**Problem description:** Repeat only the lines running from the beginning of the material through the line that contains "ROR (R233). -/".
---*---
-- ==== Sys2Proof/Machine/Shift.lean ====
section
/-! DEFINITION. Shifts and rotates (file 44 of spec/). -/

namespace Sys2Proof.Machine

/-- ASL (R230). -/
def execAsl (o : Operand) (s : State) : Result State := shiftOperand o shiftAsl s

/-- LSR (R231). -/
def execLsr (o : Operand) (s : State) : Result State := shiftOperand o shiftLsr s

/-- ROL (R232). -/
def execRol (o : Operand) (s : State) : Result State := shiftOperand o shiftRol s

/-- ROR (R233). -/
def execRor (o : Operand) (s : State) : Result State := shiftOperand o shiftRor s

end Sys2Proof.Machine
end

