/-- R90, R115, R155, R320: a live machine in configuration FLAT, under any decode table that meets R115, never stops: every run of
it, of any length and over any memory contents, is safe. -/
def Obligations.TheFlatMachineNeverStops : Prop :=
  ∀ (k : Nat) (s : State) (m : Memory), Live s → s.opTable.lawful = true → s.devices = flatDevices m → SafeFor k s
end

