-- ==== Sys2Proof/Laws/Bus.lean ====
section
/-! SUPPORT. The bus: what a read and a write can do, said once; read after write; the storage stays well formed. -/

namespace Sys2Proof.Machine

open Sys2Proof.Safety

/-! ## Routing depends on the configuration alone -/

/-- A byte of a region is reached exactly when its offset lies inside. -/
theorem cellWithin_eq_cell {r q : Region} {i k n : Nat} : cellWithin r i n = .next (.cell q k) ↔ i < n ∧ r = q ∧ i = k := by
  unfold cellWithin
  split <;> simp [*]

/-- Inside its region an access is the byte. -/
theorem cellWithin_of_lt {r : Region} {i n : Nat} (h : i < n) : cellWithin r i n = .next (.cell r i) :=
  cellWithin_eq_cell.2 ⟨h, rfl, rfl⟩

theorem withinRange_shape (d : Device) (a : Word) (o : Originator) : (deviceShape d).withinRange a o = d.withinRange a o := by
  cases d with
  | ram kind m => cases kind <;> cases o <;> rfl
  | cpu => rfl
  | pictureUnit _ _ => rfl
  | cartridge c => cases o <;> rfl

theorem translate_shape (d : Device) (a : Word) (o : Originator) : (deviceShape d).translate a o = d.translate a o := by
  cases d with
  | ram kind m => cases kind <;> rfl
  | cpu => rfl
  | pictureUnit _ _ => rfl
  | cartridge c => rfl

theorem storable_shape (d : Device) : (deviceShape d).storable = d.storable := by cases d <;> rfl

@[simp] theorem deviceShape_put (d : Device) (r : Region) (i : Nat) (v : Byte) : deviceShape (d.put r i v) = deviceShape d := by
  cases d <;> cases r <;> rfl

@[simp] theorem deviceShape_store (d : Device) (r : Region) (i : Nat) (v : Byte) :
    deviceShape (d.store r i v) = deviceShape d := by
  unfold Device.store; split <;> simp

/-- The arbiter's choice, as the place in the list. -/
theorem select_map_shape (ds : List Device) (a : Word) (o : Originator) :
    select (ds.map deviceShape) a o = (select ds a o).map fun e => (e.1, deviceShape e.2) := by
  induction ds with
  | nil => rfl
  | cons d rest ih =>
    simp only [List.map_cons, select, withinRange_shape, ih]
    split
    · rfl
    · cases select rest a o <;> rfl

/-- The selected device stands at the selected place. -/
theorem select_getElem {ds : List Device} {a : Word} {o : Originator} {n : Nat} {d : Device}
    (h : select ds a o = some (n, d)) : ds[n]? = some d ∧ d.withinRange a o = true := by
  induction ds generalizing n with
  | nil => simp [select] at h
  | cons e rest ih =>
    simp only [select] at h
    split at h
    · rename_i hr
      simp only [Option.some.injEq, Prod.mk.injEq] at h
      obtain ⟨rfl, rfl⟩ := h
      exact ⟨rfl, hr⟩
    · simp only [Option.map_eq_some_iff, Prod.mk.injEq] at h
      obtain ⟨⟨k, e'⟩, hk, rfl, rfl⟩ := h
      exact ⟨by simpa using (ih hk).1, (ih hk).2⟩

/-- Devices with the same configuration are selected alike. -/
theorem select_congr {ds es : List Device} (h : ds.map deviceShape = es.map deviceShape) (a : Word) (o : Originator) :
    (select ds a o).map (fun e => (e.1, deviceShape e.2)) = (select es a o).map fun e => (e.1, deviceShape e.2) := by
  rw [← select_map_shape, ← select_map_shape, h]

/-! ## What `route` answers -/

/-- When the bus finds a target: no fatal mark, a selected device, and its translation. -/
theorem route_eq_next {o : Originator} {a : Word} {s : State} {n : Nat} {d : Device} {t : Target} :
    route o a s = .next (n, d, t) ↔
      s.fatal = none ∧ select s.devices a o = some (n, d) ∧ d.translate a o = .next t := by
  unfold route
  cases s.fatal with
  | some f => simp
  | none =>
    cases select s.devices a o with
    | none => simp
    | some e =>
      obtain ⟨k, e⟩ := e
      simp only [andThen_eq_next]
      constructor
      · rintro ⟨t', ht, h⟩
        injection h with h
        simp only [Prod.mk.injEq] at h
        obtain ⟨rfl, rfl, rfl⟩ := h
        exact ⟨trivial, rfl, ht⟩
      · rintro ⟨-, h, ht⟩
        simp only [Option.some.injEq, Prod.mk.injEq] at h
        obtain ⟨rfl, rfl⟩ := h
        exact ⟨t, ht, rfl⟩

/-- A bus read, said once: it answers the stored byte and leaves the state, or draws a byte from the picture unit. -/
theorem busReadAs_cases {o : Originator} {a : Word} {s s' : State} {v : Byte} (h : busReadAs o a s = .next (v, s')) :
    s.fatal = none ∧ ∃ n d, select s.devices a o = some (n, d) ∧
      ((∃ r i, d.translate a o = .next (.cell r i) ∧ v = d.load r i ∧ s' = s) ∨
       (d.translate a o = .next .opaqueUnit ∧ v = Config.pictureDraw s.draws ∧ s' = s.setDraws (s.draws + 1))) := by
  unfold busReadAs at h
  obtain ⟨⟨n, d, t⟩, hr, h⟩ := andThen_eq_next.1 h
  obtain ⟨hf, hs, ht⟩ := route_eq_next.1 hr
  refine ⟨hf, n, d, hs, ?_⟩
  cases t with
  | cell r i =>
    simp only [Host.Outcome.next.injEq, Prod.mk.injEq] at h
    exact .inl ⟨r, i, ht, h.1.symm, h.2.symm⟩
  | opaqueUnit =>
    simp only [Host.Outcome.next.injEq, Prod.mk.injEq] at h
    exact .inr ⟨ht, h.1.symm, h.2.symm⟩

/-- A bus read changes at most the draw count. -/
theorem busRead_state {a : Word} {s s' : State} {v : Byte} (h : busRead a s = .next (v, s')) :
    s' = s.setDraws s'.draws ∧ s.draws ≤ s'.draws := by
  obtain ⟨-, n, d, -, ⟨r, i, -, -, rfl⟩ | ⟨-, -, rfl⟩⟩ := busReadAs_cases h
  · exact ⟨rfl, Nat.le_refl _⟩
  · exact ⟨rfl, Nat.le_succ _⟩

/-- A read depends on the mark, the devices and the draw count alone, so the same read answers the same byte in a state that
agrees on these. -/
theorem busRead_frame {a : Word} {s s' u : State} {v : Byte} (h : busRead a s = .next (v, s')) (hf : u.fatal = s.fatal)
    (hd : u.devices = s.devices) (hr : u.draws = s.draws) : busRead a u = .next (v, u.setDraws s'.draws) := by
  have e := busRead_state h
  rw [e.1] at h ⊢
  unfold busRead busReadAs route at *
  rw [hf, hd, hr]
  cases hs : s.fatal with
  | some f => simp [hs] at h
  | none =>
    simp only [hs] at h ⊢
    cases hq : select s.devices a .processor with
    | none => simp [hq] at h
    | some p =>
      obtain ⟨n, d⟩ := p
      simp only [hq] at h ⊢
      cases ht : d.translate a .processor with
      | fault f => simp [ht] at h
      | refused f => simp [ht] at h
      | next t =>
        simp only [ht, andThen_next] at h ⊢
        cases t with
        | cell r i =>
          simp only [Host.Outcome.next.injEq, Prod.mk.injEq] at h ⊢
          refine ⟨h.1, ?_⟩
          have := congrArg State.draws h.2
          simp only [State.setDraws_draws] at this ⊢
          rw [← this, ← hr]
          rfl
        | opaqueUnit =>
          simp only [Host.Outcome.next.injEq, Prod.mk.injEq] at h ⊢
          refine ⟨h.1, ?_⟩
          have := congrArg State.draws h.2
          simp only [State.setDraws_draws] at this ⊢
          rw [← this]


/-- A bus write, said once: it puts the byte into the selected device's storage, or changes nothing. -/
theorem busWriteAs_cases {o : Originator} {a : Word} {v : Byte} {s s' : State} (h : busWriteAs o a v s = .next s') :
    s.fatal = none ∧ ∃ n d, select s.devices a o = some (n, d) ∧
      ((∃ r i, d.translate a o = .next (.cell r i) ∧ s' = s.setDevices (s.devices.set n (d.store r i v))) ∨
       (d.translate a o = .next .opaqueUnit ∧ s' = s)) := by
  unfold busWriteAs at h
  obtain ⟨⟨n, d, t⟩, hr, h⟩ := andThen_eq_next.1 h
  obtain ⟨hf, hs, ht⟩ := route_eq_next.1 hr
  refine ⟨hf, n, d, hs, ?_⟩
  cases t with
  | cell r i => exact .inl ⟨r, i, ht, by simpa using h.symm⟩
  | opaqueUnit => exact .inr ⟨ht, by simpa using h.symm⟩

theorem set_shape {ds : List Device} {n : Nat} {d e : Device} (hn : ds[n]? = some d) (he : deviceShape e = deviceShape d) :
    (ds.set n e).map deviceShape = ds.map deviceShape := by
  apply List.ext_getElem?
  intro k
  simp only [List.getElem?_map, List.getElem?_set]
  by_cases hk : n = k
  · subst hk
    have hlt : n < ds.length := by
      rcases Nat.lt_or_ge n ds.length with h | h
      · exact h
      · rw [List.getElem?_eq_none h] at hn; simp at hn
    have hd : ds[n] = d := by simpa [List.getElem?_eq_getElem hlt] using hn
    simp [hlt, he, hd]
  · simp [hk]

/-- A bus write changes the device list alone, and of it only storage. -/
theorem busWrite_state {a : Word} {v : Byte} {s s' : State} (h : busWrite a v s = .next s') :
    s' = s.setDevices s'.devices ∧ configOf s' = configOf s := by
  obtain ⟨-, n, d, hs, ⟨r, i, -, rfl⟩ | ⟨-, rfl⟩⟩ := busWriteAs_cases h
  · refine ⟨rfl, ?_⟩
    simp only [configOf, State.setDevices_devices]
    exact set_shape (select_getElem hs).1 (deviceShape_store d r i v)
  · exact ⟨rfl, rfl⟩

/-! ## When an access answers -/

/-- A served address is read. -/
theorem busRead_of_serves {a : Word} {s : State} (hf : s.fatal = none) (h : servesAt a s = true) :
    ∃ v s', busRead a s = .next (v, s') := by
  unfold servesAt at h
  unfold busRead busReadAs route
  rw [hf]
  cases hs : select s.devices a .processor with
  | none => simp [hs] at h
  | some e =>
    obtain ⟨n, d⟩ := e
    cases ht : d.translate a .processor with
    | next t => cases t <;> simp [ht]
    | fault f => simp [hs, ht] at h
    | refused f => simp [hs, ht] at h

/-- A served address is written. -/
theorem busWrite_of_serves {a : Word} {s : State} (v : Byte) (hf : s.fatal = none) (h : servesAt a s = true) :
    ∃ s', busWrite a v s = .next s' := by
  unfold servesAt at h
  unfold busWrite busWriteAs route
  rw [hf]
  cases hs : select s.devices a .processor with
  | none => simp [hs] at h
  | some e =>
    obtain ⟨n, d⟩ := e
    cases ht : d.translate a .processor with
    | next t => cases t <;> simp [ht]
    | fault f => simp [hs, ht] at h
    | refused f => simp [hs, ht] at h

/-- What serves an address is configuration. -/
theorem servesAt_congr {s t : State} (h : configOf s = configOf t) (a : Word) : servesAt a s = servesAt a t := by
  have := select_congr h a .processor
  unfold servesAt
  revert this
  cases select s.devices a .processor <;> cases select t.devices a .processor <;> simp
  intro _ hd
  have := congrArg (fun e => e.translate a .processor) hd
  simp only [translate_shape] at this
  rw [this]

/-- The storage cell behind an address is configuration. -/
theorem cellOf_congr {s t : State} (h : configOf s = configOf t) (a : Word) : cellOf a s = cellOf a t := by
  have := select_congr h a .processor
  unfold cellOf
  revert this
  cases select s.devices a .processor <;> cases select t.devices a .processor <;> simp
  intro hn hd
  have := congrArg (fun e => e.translate a .processor) hd
  simp only [translate_shape] at this
  rw [this, hn]

/-- Whether an address stores is configuration. -/
theorem storableAt_congr {s t : State} (h : configOf s = configOf t) (a : Word) : storableAt a s = storableAt a t := by
  have hc := cellOf_congr h a
  have := select_congr h a .processor
  unfold storableAt
  rw [hc]
  revert this
  cases select s.devices a .processor <;> cases select t.devices a .processor <;> simp
  intro hn hd
  have := congrArg (fun e => e.storable) hd
  simp only [storable_shape] at this
  rw [this]

/-! ## Read after write -/

theorem load_put {d : Device} (hd : deviceWf d = true) {a : Word} {o : Originator} {r : Region} {i : Nat}
    (ht : d.translate a o = .next (.cell r i)) (v : Byte) (r' : Region) (j : Nat) :
    (d.put r i v).load r' j = if r' = r ∧ j = i then v else d.load r' j := by
  cases d with
  | ram kind m =>
    have hm : m.wf = true := by cases kind <;> simp_all [deviceWf]
    have hr : r = .ram := by cases kind <;> simp_all [Device.translate]
    subst hr
    cases r' <;> simp [Device.put, Device.load, Memory.read_write hm]
  | cpu => simp [Device.translate] at ht
  | pictureUnit _ _ => simp [Device.translate] at ht
  | cartridge c =>
    simp only [deviceWf, Bool.and_eq_true] at hd
    have hp : Memory.wf c.prg = true := hd.1.1.1
    have hc : Memory.wf c.chr = true := hd.1.2
    have hr : r ≠ .ram := by
      rintro rfl
      simp only [Device.translate, Cartridge.translate] at ht
      repeat' split at ht
      all_goals simp [cellWithin_eq_cell] at ht
    cases r <;> cases r' <;> simp_all [Device.put, Device.load, Memory.read_write hp, Memory.read_write hc]

/-- The byte at every address after a bus write, in every configuration: the addresses that name the written cell read the new
byte where the device stores it, and every other address reads as before. -/
theorem byteAt_busWrite {a : Word} {v : Byte} {s s' : State} (hwf : memoryWf s = true) (h : busWrite a v s = .next s')
    (b : Word) :
    byteAt b s' = if storableAt a s = true ∧ cellOf b s = cellOf a s then some v else byteAt b s := by
  obtain ⟨hf, n, d, hs, ⟨r, i, ht, rfl⟩ | ⟨ht, rfl⟩⟩ := busWriteAs_cases h
  · have hget := (select_getElem hs).1
    have hca : cellOf a s = some (n, r, i) := by simp [cellOf, hs, ht]
    have hsa : storableAt a s = d.storable := by simp [storableAt, hs, hca]
    have hlt : n < s.devices.length := (List.getElem?_eq_some_iff.1 hget).1
    have hdwf : deviceWf d = true := by
      have := List.all_eq_true.1 hwf d (List.mem_of_getElem? hget)
      exact this
    rw [hsa, hca]
    by_cases hst : d.storable = true
    · have hstore : d.store r i v = d.put r i v := by simp [Device.store, hst]
      rw [hstore]
      have hshape : (s.devices.set n (d.put r i v)).map deviceShape = s.devices.map deviceShape :=
        set_shape hget (deviceShape_put d r i v)
      have hsel := select_congr hshape b .processor
      simp only [hst, true_and]
      unfold byteAt cellOf
      simp only [State.setDevices_devices]
      cases hb : select s.devices b .processor with
      | none =>
        rw [hb] at hsel
        cases hb' : select (s.devices.set n (d.put r i v)) b .processor with
        | none => simp
        | some e => rw [hb'] at hsel; simp at hsel
      | some e =>
        obtain ⟨k, e⟩ := e
        rw [hb] at hsel
        cases hb' : select (s.devices.set n (d.put r i v)) b .processor with
        | none => rw [hb'] at hsel; simp at hsel
        | some e' =>
          obtain ⟨k', e'⟩ := e'
          rw [hb'] at hsel
          simp only [Option.map_some, Option.some.injEq, Prod.mk.injEq] at hsel
          obtain ⟨rfl, hsh⟩ := hsel
          have hte : e'.translate b .processor = e.translate b .processor := by
            rw [← translate_shape e', hsh, translate_shape]
          have he := (select_getElem hb).1
          have he' := (select_getElem hb').1
          simp only [hte]
          cases hte2 : e.translate b .processor with
          | next t =>
            cases t with
            | cell r' j =>
              simp only [Option.some.injEq, Prod.mk.injEq]
              by_cases hk : k' = n
              · subst hk
                rw [List.getElem?_set_self hlt] at he'
                injection he' with he'
                rw [hget] at he
                injection he with he
                subst he; subst he'
                rw [load_put hdwf ht]
                by_cases h2 : r' = r ∧ j = i <;> simp [h2]
              · rw [List.getElem?_set_ne (Ne.symm hk)] at he'
                rw [he] at he'
                injection he' with he'
                subst he'
                simp [hk]
            | opaqueUnit => simp
          | fault f => simp
          | refused f => simp
    · have hst' : d.storable = false := by simpa using hst
      have hset : s.devices.set n (d.store r i v) = s.devices := by
        have : d.store r i v = d := by simp [Device.store, hst']
        rw [this]
        apply List.ext_getElem?
        intro k
        by_cases hk : n = k
        · subst hk; rw [List.getElem?_set_self hlt, hget]
        · simp [List.getElem?_set_ne hk]
      rw [hset]
      simp [hst', byteAt]
  · have hsa : storableAt a s' = false := by simp [storableAt, hs, cellOf, ht]
    simp [hsa]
---*---
**Solved problem:**
-- ==== Sys2Proof/Machine/Shift.lean ====
section
/-! DEFINITION. Shifts and rotates (file 44 of spec/). -/

namespace Sys2Proof.Machine

/-- ASL (R230). -/
def execAsl (o : Operand) (s : State) : Result State := shiftOperand o shiftAsl s

/-- LSR (R231). -/
def execLsr (o : Operand) (s : State) : Result State := shiftOperand o shiftLsr s

/-- ROL (R232). -/
def execRol (o : Operand) (s : State) : Result State := shiftOperand o shiftRol s

/-- ROR (R233). -/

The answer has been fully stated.